Rodney Gilfry, the new Don Giovanni at the Music Center Opera, does almost everything right.

Tall, lithe and slender, he looks terrific. He is obviously intelligent, and he commands a bright, firm and flexible voice that wraps itself easily around the Mozartean cantilena.

This is an extraordinarily talented young man blessed with a real flair for the stage, a sophisticated sense of style and appealing vocal resources. Gilfry, moreover, is an artist who actually can exude charm without being arch about it.

So why was "Don Giovanni" so frustrating Tuesday night when he took over the treacherous title role from Thomas Allen at the Dorothy Chandler Pavilion?

The explanations are complex. Don Giovanni is a challenge that demands time and maturity as well as charisma. Two of the most celebrated 20th-Century paragons, Ezio Pinza and Cesare Siepi, achieved ultimate success only after numerous false starts, and after much stimulating work with demanding conductors and directors.

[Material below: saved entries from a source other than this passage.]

/-- The rows that a command writes from here on, and whether it reads one that neither they nor `w` hold before it reads
it (R301): leaf by leaf, with the rows that each recirculates and drains. -/
def MCmd.rowWalk : Nat → MCmd → List Row → Bool × List Row
  | 0, _, w => (false, w)
  | n + 1, m, w =>
    let r := m.rowAt (m.xAt 0)
    let acc := m.bit 0 mnACC
    let reads := if acc then (if m.fresh then [] else [r]) ++ (if pcwRca m.pcw then [r ^^^ 128] else []) else []
    let w' := if acc && !w.contains r then r :: w else w
    if reads.any (fun q => !w.contains q) || m.drains.any (fun q => !w'.contains q) then (true, w')
    else MCmd.rowWalk n { m with x := m.next } w'

/-- `MCmd.rowWalk` over a whole command of any kind. -/
def MCmd.rowUse (m : MCmd) (w : List Row) : Bool × List Row :=
  match m.kind with
  | .go | .had => MCmd.rowWalk m.leavesLeft m w
  | .drn => (((List.range (m.count 0)).map m.rowAt).any (fun q => !w.contains q), w)
  | .zero => (false, m.rows ++ w)
  | .wld | .swap => (false, w)

/-- A matrix command that reads a row which its phase will not have written by then breaks R301; the phase stops being
restartable with the issue of the command's bundle (R408). -/
def State.judgeRows (s : State) (m : MCmd) : State :=
  match s.core.phase with
  | none => s
  | some p =>
    if !p.restartable then s
    else
      let before := ([s.core.eng.act, s.core.eng.pend].filterMap id).filter (fun x => decide (p.firstCmd ≤ x.id))
      let w := before.foldl (fun w x => (x.rowUse w).2) p.written
      if (m.rowUse w).1 then s.breakPhase else s

/-- A command enters the active slot, or the pending one. -/
def State.pushMatrix (s : State) (m : MCmd) : State :=
  let s := (s.judgeRows m).followOn
  let e := s.core.eng
  let m := { m with id := e.nextCmd, cidx := e.cidx + 1 }
  let s := s.mc (fun c => c.meng (fun e => { e with
    nextCmd := e.nextCmd + 1, cidx := e.cidx + 1,
    tokens := e.tokens.set m.tok.toNat (e.tokens[m.tok.toNat]'(m.tok.isLt) + 1) m.tok.isLt }))
  match e.act with
  | none => s.activate m
  | some a =>
    if a.over s.pcyc then s.activate m else s.mc (fun c => c.meng (fun e => { e with pend := some m }))

/-- A command with what it captures, before its own fields are set. -/
def State.newMCmd (s : State) (kind : MKind) (tok : Tok) (mn : Vector Word 9) : MCmd :=
  { id := 0, kind := kind, mn := mn, pa := 0, pb := 0, hd := 0, tok := tok, x := Vector.replicate 6 0, dcur := 0,
    taken := 0, stage := .idle, toEnter := 0, enterAt := 0, inArray := [], last := 0, reads := [], writes := [], rows := [], i32 := false,
    bank := s.core.curd.bank, born := s.pcyc, xl := s.core.sys.xlat, cidx := 0, pc := s.core.ctl.curPc, btag := s.core.ctl.btag,
    fl := 0 }

def State.pcwAt (s : State) (n : BitVec 4) : Word := s.core.eng.pcw[n.toNat]'(n.isLt)

/-- The command that MGO makes of the shadow nest (R151 to R155). -/
def State.goCmd (s : State) : MCmd :=
  let m := s.newMCmd .go 0 s.core.eng.mn
  let m := { m with tok := BitVec.ofNat 4 (m.fld 8 24 4), pa := s.pcwAt (BitVec.ofNat 4 (m.fld 8 16 4)),
                    pb := s.pcwAt (BitVec.ofNat 4 (m.fld 8 20 4)), hd := s.hreg (BitVec.ofNat 5 (m.fld 8 28 5)),
                    x := m.start, dcur := m.fld 7 40 24 }
  { m with taken := if m.bit 7 32 then m.ldws else 0, i32 := pcwI32 m.pcw }

/-- MN8 of a command that is not built from the shadow nest. -/
def passWord (row0 : Row) (psh : BitVec 8) (rm : RMode) (n1 k1 : BitVec 7) : Word :=
  pack [(44, 8, row0.toNat), (36, 8, psh.toNat), (33, 2, match rm with
    | .rne => 0
    | .rz => 1
    | .rdn => 2
    | .rup => 3), (8, 7, n1.toNat), (0, 7, k1.toNat)]

def levelWord (count : Nat) (astep : Nat) (bits : List Nat) : Word :=
  pack ([(0, 16, count), (16, 9, astep)] ++ bits.map (fun b => (b, 1, 1)))

/-- MHAD's command (R289). -/
def State.hadCmd (s : State) (row0 : Row) (m1 : BitVec 7) (drn : Bool) (hd : HReg) (t : Tok) (rm : RMode)
    (psh : BitVec 8) : MCmd :=
  let one := levelWord 1 0 []
  let m := s.newMCmd .had t #v[levelWord (m1.toNat + 1) 1 [mnACC],
    levelWord 1 0 ([mnRCIR, mnZERO] ++ if drn then [mnDRN] else []), one, one, one, one, 0, 0,
    passWord row0 psh rm 127 127]
  let p : Word := pack [(0, 5, 1), (29, 1, 1), (30, 1, 1)]
  { m with pa := p, pb := p, hd := s.hreg hd }

def State.drnCmd (s : State) (row0 : Row) (c1 : BitVec 7) (hd : HReg) (t : Tok) (rm : RMode) (psh : BitVec 8)
    (i32 : Bool) : MCmd :=
  let m := s.newMCmd .drn t #v[levelWord (c1.toNat + 1) 1 [], 0, 0, 0, 0, 0, 0, 0, passWord row0 psh rm 127 127]
  { m with hd := s.hreg hd, i32 := i32 }

def State.wldCmd (s : State) (pcw : BitVec 4) (k1 n1 : BitVec 7) (t : Tok) : MCmd :=
  { s.newMCmd .wld t ((Vector.replicate 9 0).set 8 (passWord 0 0 .rne n1 k1)) with pa := s.pcwAt pcw }

def State.zeroCmd (s : State) (row0 : Row) (c1 : BitVec 8) (t : Tok) : MCmd :=
  { s.newMCmd .zero t (Vector.replicate 9 0) with
    rows := (List.range (c1.toNat + 1)).map (fun i => row0 + BitVec.ofNat 8 i) }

Gilfry, who doesn't stalk and doesn't swagger, hasn't enjoyed much experience so far in the seducing fields of old Seville. And, unlike Pinza and Siepi, both dark-toned bassos, he is a light-toned baritone. He exudes gentle bonhomie in a part that traditionally demands sinister grandeur.

With more seasoning and better focused leadership, he might make a considerable mark on his own estimable terms--within a properly intimate milieu. It should be remembered that the Pavilion, which seats 3,200, is virtually twice as big as most European houses.

At this juncture, Gilfry resembles a boy sent in to do a man's job. He is amiable, bright, eager, suave and a trifle smug--an ideal Papageno, perhaps, trapped in the rong costume. His Don Giovanni is neither particularly aristocratic nor particularly sensual. Even so, Donna Elvira would have to be blind, and deaf too, to confuse him with the earthy big-bass Leporello of Paul Plishka.

So what is this nice college kid with the long ponytail doing as the dangerous protagonist of Mozart's dramma giocoso ? He's working hard.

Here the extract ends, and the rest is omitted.